▸ **Task to complete**:
Of all the lines below, output only those starting at the one with "def execVu1Vtopk (g" and ending at the one with "issues (R148). -/", both ends included, exactly as written.

▸ **Data for the task**:
/-- VU1_VRCP as a trigger: Lane-wise reciprocal on vu1 (R103). -/
def trigVu1Vrcp : Trigger := vuTrig 1 31 8 8 40 40 1 (vTrans XR.rcp)

/-- VU1_VRCP: the bundle that holds this move alone issues (R103). -/
def execVu1Vrcp (g : Guard) (src : Src) (s : State) : Host.Outcome State Fault Refusal :=
  s.issueSolo (soloMove g src (.trig trigVu1Vrcp))

/-- VU1_VRSQRT as a trigger: Lane-wise reciprocal square root on vu1 (R103). -/
def trigVu1Vrsqrt : Trigger := vuTrig 1 32 8 8 40 40 1 (vTrans rsqrtRV)

/-- VU1_VRSQRT: the bundle that holds this move alone issues (R103). -/
def execVu1Vrsqrt (g : Guard) (src : Src) (s : State) : Host.Outcome State Fault Refusal :=
  s.issueSolo (soloMove g src (.trig trigVu1Vrsqrt))

/-- VU1_VTANH as a trigger: Lane-wise tanh on vu1 (R103). -/
def trigVu1Vtanh : Trigger := vuTrig 1 33 8 8 40 40 1 (vTrans tanhRV)

/-- VU1_VTANH: the bundle that holds this move alone issues (R103). -/
def execVu1Vtanh (g : Guard) (src : Src) (s : State) : Host.Outcome State Fault Refusal :=
  s.issueSolo (soloMove g src (.trig trigVu1Vtanh))

/-- VU1_VQUANT as a trigger: Block-quantises the lanes on vu1 (R104). -/
def trigVu1Vquant : Trigger := vuTrig 1 34 6 6 36 36 3 vQuant

/-- VU1_VQUANT: the bundle that holds this move alone issues (R104). -/
def execVu1Vquant (g : Guard) (src : Src) (s : State) : Host.Outcome State Fault Refusal :=
  s.issueSolo (soloMove g src (.trig trigVu1Vquant))

/-- VU1_VDEQ as a trigger: Dequantises block-scaled elements on vu1 (R105). -/
def trigVu1Vdeq : Trigger := vuTrig 1 35 4 4 32 32 2 vDequant

/-- VU1_VDEQ: the bundle that holds this move alone issues (R105). -/
def execVu1Vdeq (g : Guard) (src : Src) (s : State) : Host.Outcome State Fault Refusal :=
  s.issueSolo (soloMove g src (.trig trigVu1Vdeq))

/-- VU1_VNF as a trigger: Detects non-finite lanes on vu1 (R106). -/
def trigVu1Vnf : Trigger := vuTrig 1 36 4 4 32 32 2 vNonFinite

/-- VU1_VNF: the bundle that holds this move alone issues (R106). -/
def execVu1Vnf (g : Guard) (src : Src) (s : State) : Host.Outcome State Fault Refusal :=
  s.issueSolo (soloMove g src (.trig trigVu1Vnf))

/-- VU1_VSCAN as a trigger: Inclusive prefix sum on vu1 (R102). -/
def trigVu1Vscan : Trigger := vuTrig 1 37 4 4 32 32 2 vScan

/-- VU1_VSCAN: the bundle that holds this move alone issues (R102). -/
def execVu1Vscan (g : Guard) (src : Src) (s : State) : Host.Outcome State Fault Refusal :=
  s.issueSolo (soloMove g src (.trig trigVu1Vscan))

/-- VU1_VTOPK as a trigger: Selects the k largest lanes on vu1 (R107). -/
def trigVu1Vtopk : Trigger := vuTrig 1 38 4 4 32 32 3 vTopk

/-- VU1_VTOPK: the bundle that holds this move alone issues (R107). -/
def execVu1Vtopk (g : Guard) (src : Src) (s : State) : Host.Outcome State Fault Refusal :=
  s.issueSolo (soloMove g src (.trig trigVu1Vtopk))
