-- ==== Sys2Proof/Machine/TeamRows.lean ====
section
/-!
DEFINITION. The rows spawn, fso, fsc, fsw, tbar and park (R134, R143, R145-R149).
-/

namespace Sys2Proof.Machine

/-- SPAWN as a trigger: Queues a loop record as a child launch counted into a scope (R148). -/
def trigSpawn : Trigger := { syTrig 10 (fun env s v => s.spawnAct env v) with check := fun env s _ => spawnTrap env s, wait := spawnWait, results := fun _ => 1 }

/-- SPAWN: the bundle that holds this move alone issues (R148). -/
def execSpawn (g : Guard) (src : Src) (s : State) : Host.Outcome State Fault Refusal :=
  s.issueSolo (soloMove g src (.trig trigSpawn))

/-- FSO as a trigger: Opens a finish scope under a parent (R146). -/
def trigFso : Trigger := { syTrig 11 (fun env s v => s.fsoAct env v) with wait := fsoWait, results := fun _ => 1 }

/-- FSO: the bundle that holds this move alone issues (R146). -/
def execFso (g : Guard) (src : Src) (s : State) : Host.Outcome State Fault Refusal :=
  s.issueSolo (soloMove g src (.trig trigFso))

/-- FSC as a trigger: Closes a finish scope's open hold (R147). -/
def trigFsc : Trigger := { syTrig 12 (fun env s v => s.fscAct env v) with wait := fscWait, results := fun _ => 1 }

/-- FSC: the bundle that holds this move alone issues (R147). -/
def execFsc (g : Guard) (src : Src) (s : State) : Host.Outcome State Fault Refusal :=
  s.issueSolo (soloMove g src (.trig trigFsc))

/-- FSW as a trigger: Blocks until a finish scope has completed (R149). -/
def trigFsw : Trigger := { syTrig 13 (fun _ s _ => s) with wait := fswWait }

/-- FSW: the bundle that holds this move alone issues (R149). -/
def execFsw (g : Guard) (src : Src) (s : State) : Host.Outcome State Fault Refusal :=
  s.issueSolo (soloMove g src (.trig trigFsw))

/-- TBAR as a trigger: Team barrier over the die team or the module team (R143). -/
def trigTbar : Trigger := { syTrig 14 (fun env s v => s.tbarDone env v) with wait := tbarWait }

/-- TBAR: the bundle that holds this move alone issues (R143). -/
def execTbar (g : Guard) (src : Src) (s : State) : Host.Outcome State Fault Refusal :=
  s.issueSolo (soloMove g src (.trig trigTbar))

/-- PARK as a trigger: Blocks until a selected condition holds, counting the context as parked (R134). -/
def trigPark : Trigger := { syTrig 15 (fun _ s _ => s) with
    wait := fun env s v => if s.parkDone env.t0 (v.truncate 8) then .ready else .block }

/-- PARK: the bundle that holds this move alone issues (R134). -/
def execPark (g : Guard) (src : Src) (s : State) : Host.Outcome State Fault Refusal :=
  s.issueSolo (soloMove g src (.trig trigPark))

end Sys2Proof.Machine
end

▸ **Answer space**:
def execVu1Vtopk (g : Guard) (src : Src) (s : State) : Host.Outcome State Fault Refusal :=
  s.issueSolo (soloMove g src (.trig trigVu1Vtopk))
-- ==== Sys2Proof/Machine/TeamRows.lean ====
section
/-!
DEFINITION. The rows spawn, fso, fsc, fsw, tbar and park (R134, R143, R145-R149).
-/

namespace Sys2Proof.Machine

/-- SPAWN as a trigger: Queues a loop record as a child launch counted into a scope (R148). -/
def trigSpawn : Trigger := { syTrig 10 (fun env s v => s.spawnAct env v) with check := fun env s _ => spawnTrap env s, wait := spawnWait, results := fun _ => 1 }

/-- SPAWN: the bundle that holds this move alone issues (R148). -/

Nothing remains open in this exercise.